# TASK DIRECTIONS
Look through the lines below and extract each one that contains "hqueues".

======== INPUT DATA

theorem localCoins_takeNArmed (c q k n : Nat) (t : Tick) (vs : List W32) (s : State) (h : SeqIssues s c t) (hq : q < 256)
    (harm : tget ((s.tick c t).cluster c).coin.arm 0 q = k + 1) (h1 : 1 ≤ k) (h64 : k ≤ 64) (hissue : (s.tick c t).canIssue c .sequencer = true)
    (hopen : QueuesOpen s c) (hqueue : s.queue c q = ⟨vs, []⟩) (hmany : k ≤ vs.length) :
    Answers (exec (.takeN c .sequencer t q n) s) (fun u => u.queue c q = ⟨vs.drop k, []⟩ ∧ u.coinResult c .sequencer =
      { first := vs.headD 0, last := ((vs.take k).getLast?).getD 0, all := (vs.take k).foldl (· ||| ·) 0, count := vs.length - k, many := true }) := by
  show Answers (execTakeN c .sequencer t q n s) _
  rw [execTakeN, State.onSeq_of_seqIssues _ h, harm]
  dsimp only
  have hticked := State.tick_sameQueues s c t
  generalize s.tick c t = u at hissue hticked
  have hused : SameQueues u (u.modCluster c (fun x => { x with coin := { x.coin with arm := tset x.coin.arm 0 q 0 } })) :=
    SameQueues.modCluster u c _ fun _ => ⟨rfl, rfl, rfl⟩
  have hissue' : (u.modCluster c (fun x => { x with coin := { x.coin with arm := tset x.coin.arm 0 q 0 } })).canIssue c .sequencer = true := by
    rw [State.canIssue, State.cluster_modCluster, if_pos rfl]
    exact hissue
  generalize u.modCluster c (fun x => { x with coin := { x.coin with arm := tset x.coin.arm 0 q 0 } }) = v at hissue' hused
  have hlegal : (CoinOp.takeN k).legal = true := decide_eq_true ⟨h1, h64⟩
  rw [State.coinLocal_issues h.1 hq hissue' hlegal]
  have hsame := hticked.trans (hused.trans (State.coinPlace_sameQueues v c .sequencer (.takeN k)))
  obtain ⟨hleft, w, hn, hresult⟩ := State.coinApply_takes (who := .sequencer) (op := .takeN k) (n := some k) rfl (hsame.queuesOpen hopen) hlegal
    (fun u => rfl) ((hsame.queue c q).trans hqueue) hmany
  exact Answers.next ⟨hleft, hresult.trans (takenResult_some hn h1 vs)⟩

/-- Settles O42: each operation reaches the queue unit as it was issued, which serves it on open queues. -/
theorem localCoins : Obligations.LocalCoins := by
  unfold Obligations.LocalCoins
  exact ⟨localCoins_deposit, localCoins_bell, localCoins_take, localCoins_takeEmpty, localCoins_peek, localCoins_arm, localCoins_takeN,
    localCoins_takeNArmed⟩

/-! ### Packets of other clusters (R412 to R415) -/

theorem State.consumed_sameQueues (s : State) (p : Packet) : SameQueues s (s.consumed p) :=
  .only (State.consumed_only s p (hm := by decide) (hk := .refl _ s))

theorem State.here_of_dev {s t : State} (h : t.dev = s.dev) : t.here = s.here := congrArg (fun d : Device => Coord.ofNat d.position) h

/-- A deposit that GO sends to the device itself is applied at once, and its requester is done (R412). -/
theorem State.goRemote_deposit {s : State} {c : Nat} {target : W64} (hop : (targetFields target).2.2.1 = 0)
    (hhere : Coord.ofNat target.toNat = s.here) (v : W32) :
    s.goRemote c .sequencer target v =
      (s.coinApply (targetFields target).1 (targetFields target).2.1 (.outside s.here c (tagOf c .sequencer)) (.deposit v)).toRequester c .sequencer
        .remote {} := by
  rw [State.goRemote]
  generalize targetFields target = x at hop
  obtain ⟨tc, q, o, n⟩ := x
  subst hop
  show s.coinRemote c .sequencer (Coord.ofNat target.toNat) tc q (.deposit v) = _
  unfold State.coinRemote
  extract_lets tag wait s₁ s₂
  rw [if_neg (show ¬ ¬ (CoinOp.deposit v).legal = true from not_not_intro rfl), if_pos hhere]
  rfl

theorem remoteCoins_go (c : Nat) (t : Tick) (target : W64) (v : W32) (s : State) (h : ReqIssues s c .sequencer t)
    (hfree : ((s.tick c t).cluster c).coin.outstanding = false) (hop : (targetFields target).2.2.1 = 0) (hhere : Coord.ofNat target.toNat = s.here)
    (hopen : QueuesOpen s (targetFields target).1) :
    Answers (exec (.remoteCoinGo c .sequencer t target v false) s) (fun u =>
      u.queue (targetFields target).1 (targetFields target).2.1 = (s.queue (targetFields target).1 (targetFields target).2.1).put [v] ∧
      (u.cluster c).coin.outstanding = false ∧ (u.cluster c).coin.remote = {}) := by
  show Answers (execRemoteCoinGo c .sequencer t target v false s) _
  have hfetched : (s.tick c t).fetchLost c = false := (State.tick_fetchLost s c t).trans (h.2 rfl)
  have hticked := State.tick_sameQueues s c t
  have hdev : (s.tick c t).dev = s.dev := (State.tick_only s c t (hm := Nat.and_self _) (hk := .refl _ s)).dev rfl
  rw [execRemoteCoinGo, if_pos h.1]
  dsimp only
  rw [show s.reqTick c .sequencer t = s.tick c t from rfl, if_neg (Bool.eq_false_iff.1 hfetched), if_neg (Bool.eq_false_iff.1 hfree)]
  generalize s.tick c t = u at hticked hdev
  have hstored : SameQueues u (u.modCluster c (fun k => { k with coin := { k.coin with
      target := target, coin := BitVec.ofNat 64 v.toNat, outstanding := true } })) := SameQueues.modCluster u c _ fun _ => ⟨rfl, rfl, rfl⟩
  have hdev' : (u.modCluster c (fun k => { k with coin := { k.coin with
      target := target, coin := BitVec.ofNat 64 v.toNat, outstanding := true } })).dev = s.dev := hdev
  generalize u.modCluster c (fun k => { k with coin := { k.coin with
    target := target, coin := BitVec.ofNat 64 v.toNat, outstanding := true } }) = w at hstored hdev'
  have hsame := hticked.trans hstored
  rw [if_neg (show ¬ (false && _) = true from Bool.false_ne_true), State.goRemote_deposit hop (hhere.trans (State.here_of_dev hdev').symm)]
  refine Answers.next ⟨?_, ?_⟩
  · rw [(State.toRequester_sameQueues ..).queue, State.queue_coinApply_deposit (hsame.queuesOpen hopen), hsame.queue]
  · generalize w.coinApply (targetFields target).1 (targetFields target).2.1 (.outside w.here c (tagOf c .sequencer)) (.deposit v) = x
    show ((x.toSequencer c .remote {}).cluster c).coin.outstanding = false ∧ ((x.toSequencer c .remote {}).cluster c).coin.remote = {}
    rw [State.toSequencer, State.cluster_modCluster, if_pos rfl]
    exact ⟨rfl, rfl⟩

theorem remoteCoins_packet (p : Packet) (s : State) (hok : coinPacketOk p = true) (hkind : p.kind = 2) (hchannel : p.channel = 1)
    (hturn : s.inTurn p = true) (hop : fld p.addr 12 4 = 0) (hopen : QueuesOpen s (fld p.addr 8 3)) :
    Answers (exec (.coinPacket p) s) (fun u => u.queue (fld p.addr 8 3) (fld p.addr 0 8) =
      (s.queue (fld p.addr 8 3) (fld p.addr 0 8)).put [BitVec.ofNat 32 (leAt p.payload 0 4)]) := by
  show Answers (execCoinPacket p s) _
  have hsame := State.consumed_sameQueues s p
  rw [execCoinPacket, if_pos ⟨hkind, hchannel, hturn⟩, State.coinRequest, if_pos hok, hop]
  refine Answers.next ?_
  rw [← hsame.queue]
  exact State.queue_coinApply_deposit (hsame.queuesOpen hopen) ..

/-- A result that came from afar reaches its requester: a sequencer holds it, and has no operation outstanding. -/
theorem State.toRequester_remote (s : State) (c : Nat) (r : CoinResult) :
    ((s.toRequester c .sequencer .remote r).cluster c).coin.remote = r ∧ ((s.toRequester c .sequencer .remote r).cluster c).coin.outstanding = false := by
  show ((s.toSequencer c .remote r).cluster c).coin.remote = r ∧ ((s.toSequencer c .remote r).cluster c).coin.outstanding = false
  rw [State.toSequencer, State.cluster_modCluster, if_pos rfl]
  exact ⟨rfl, rfl⟩

theorem State.rtr_toRequester (s : State) (c : Nat) (who : Requester) (via : Via) (r : CoinResult) : (s.toRequester c who via r).rtr = s.rtr :=
  (State.toRequester_only s c who via r (hm := Nat.and_self _) (hk := .refl _ s)).rtr rfl

theorem State.aoNs_toRequester (s : State) (c : Nat) (who : Requester) (via : Via) (r : CoinResult) : (s.toRequester c who via r).aoNs = s.aoNs :=
  (State.toRequester_only s c who via r (hm := Nat.and_self _) (hk := .refl _ s)).aoNs rfl

theorem remoteCoins_reply (p : Packet) (w : CoinWait) (s : State) (hok : replyOk p = true) (hkind : p.kind = 2) (hchannel : p.channel = 6)
    (hturn : s.inTurn p = true)
    (hfind : (s.consumed p).rtr.coinWaits.find? (fun w => w.cluster == (ofTag (leAt p.payload 12 2)).1 && w.who == (ofTag (leAt p.payload 12 2)).2 &&
      w.target == p.src && w.tcluster == fld p.addr 8 3 && w.queue == fld p.addr 0 8) = some w) :
    Answers (exec (.coinReply p) s) (fun u => u.rtr.coinWaits = (s.consumed p).rtr.coinWaits.erase w ∧
      (w.who = .sequencer → (u.cluster w.cluster).coin.remote = replyResult p.payload ∧ (u.cluster w.cluster).coin.outstanding = false)) := by
  show Answers (execCoinReply p s) _
  rw [execCoinReply, if_neg (not_not_intro ⟨hkind, hchannel, hturn⟩)]
  rw [if_pos hok, State.replyIn]
  have hmatch := List.find?_some hfind
  generalize ofTag (leAt p.payload 12 2) = x at hfind hmatch
  obtain ⟨rc, who⟩ := x
  simp only [Bool.and_eq_true, beq_iff_eq] at hmatch
  obtain ⟨⟨⟨⟨hcluster, hwho⟩, -⟩, -⟩, -⟩ := hmatch
  dsimp only at hfind ⊢
  rw [hfind]
  refine Answers.next ⟨by rw [State.rtr_toRequester]; rfl, fun hseq => ?_⟩
  rw [hcluster, ← hwho, hseq]
  exact State.toRequester_remote ..

/-! ### Deadlines (R421) -/

/-- The count and the log of a deadline change time alone among what a wait depends on. -/
theorem State.lateWait_parts (s : State) (c key due : Nat) (data : List (Nat × Nat)) (t : State)
    (ht : t = ((s.reach due).modCluster c (fun k => { k with counts := { k.counts with timeouts := satAdd 0xFFFF k.counts.timeouts 1 } })).logLimited
      .coinWaitTimeout key second (srcCluster c) data) :
    t.aoNs = max s.aoNs due ∧ SameQueues s t ∧ t.rtr = s.rtr := by
  have hreach := State.reach_only s due (hm := Nat.and_self _) (hk := .refl _ s)
  have haoNs : (s.reach due).aoNs = max s.aoNs due := State.aoNs_reach ..
  have hqueues : SameQueues s (s.reach due) := .of_clusters fun k => State.cluster_reach s due k
  have hrtr : (s.reach due).rtr = s.rtr := hreach.rtr rfl
  generalize s.reach due = u at ht haoNs hqueues hrtr
  have hcount : SameQueues u (u.modCluster c (fun k => { k with counts := { k.counts with timeouts := satAdd 0xFFFF k.counts.timeouts 1 } })) :=
    SameQueues.modCluster u c _ fun _ => ⟨rfl, rfl, rfl⟩
  have hlog := State.logLimited_only (u.modCluster c (fun k => { k with counts := { k.counts with timeouts := satAdd 0xFFFF k.counts.timeouts 1 } }))
    .coinWaitTimeout key second (srcCluster c) data (hm := Nat.and_self _) (hk := .refl _ _)
  subst ht
  exact ⟨(hlog.aoNs rfl).trans haoNs, hqueues.trans (hcount.trans (State.logLimited_sameQueues ..)), (hlog.rtr rfl).trans hrtr⟩

theorem remoteCoins_timeout (c q j : Nat) (w : Waiter) (s : State) (hw : (s.queue c q).waiters[j]? = some w) (hruns : s.deadlineStopped c w = false) :
    Answers (exec (.coinWaitTimeout c q j) s) (fun u => u.aoNs = max s.aoNs w.deadline ∧
      u.queue c q = ({ s.queue c q with waiters := (s.queue c q).waiters.erase w }.release ((s.queue c q).waiters.erase w).length).2) := by
  show Answers (execCoinWaitTimeout c q j s) _
  rw [execCoinWaitTimeout, hw]
  dsimp only
  rw [if_neg (Bool.eq_false_iff.1 hruns)]
  unfold State.coinTimedOut
  extract_lets s₁ s₂ s₃
  obtain ⟨haoNs, hqueues, -⟩ := State.lateWait_parts s c _ w.deadline _ s₃ rfl
  clear_value s₃
  dsimp only
  have herased : (s₃.modQueue c q (fun x => { x with waiters := x.waiters.erase w })).queue c q =
      { s.queue c q with waiters := (s.queue c q).waiters.erase w } := by rw [State.queue_modQueue, hqueues.queue]
  have hanswer := State.answer_only (s₃.modQueue c q (fun x => { x with waiters := x.waiters.erase w })) c q w.who (.bad .waitTimeout w.n.isSome)
    (hm := Nat.and_self _) (hk := .refl _ _)
  have hsame := State.answer_sameQueues (s₃.modQueue c q (fun x => { x with waiters := x.waiters.erase w })) c q w.who (.bad .waitTimeout w.n.isSome)
  have herased' := (hsame.queue c q).trans herased
  have haoNs' := (hanswer.aoNs rfl).trans haoNs
  generalize (s₃.modQueue c q (fun x => { x with waiters := x.waiters.erase w })).answer c q w.who (.bad .waitTimeout w.n.isSome) = v at herased' haoNs'
  refine Answers.next ⟨?_, ?_⟩
  · exact ((State.release_only v c q (hm := Nat.and_self _) (hk := .refl _ v)).aoNs rfl).trans haoNs'
  · rw [State.queue_release, herased']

================

# TASK ANSWER
  have hqueues : SameQueues s (s.reach due) := .of_clusters fun k => State.cluster_reach s due k
  generalize s.reach due = u at ht haoNs hqueues hrtr
  exact ⟨(hlog.aoNs rfl).trans haoNs, hqueues.trans (hcount.trans (State.logLimited_sameQueues ..)), (hlog.rtr rfl).trans hrtr⟩
  obtain ⟨haoNs, hqueues, -⟩ := State.lateWait_parts s c _ w.deadline _ s₃ rfl
      { s.queue c q with waiters := (s.queue c q).waiters.erase w } := by rw [State.queue_modQueue, hqueues.queue]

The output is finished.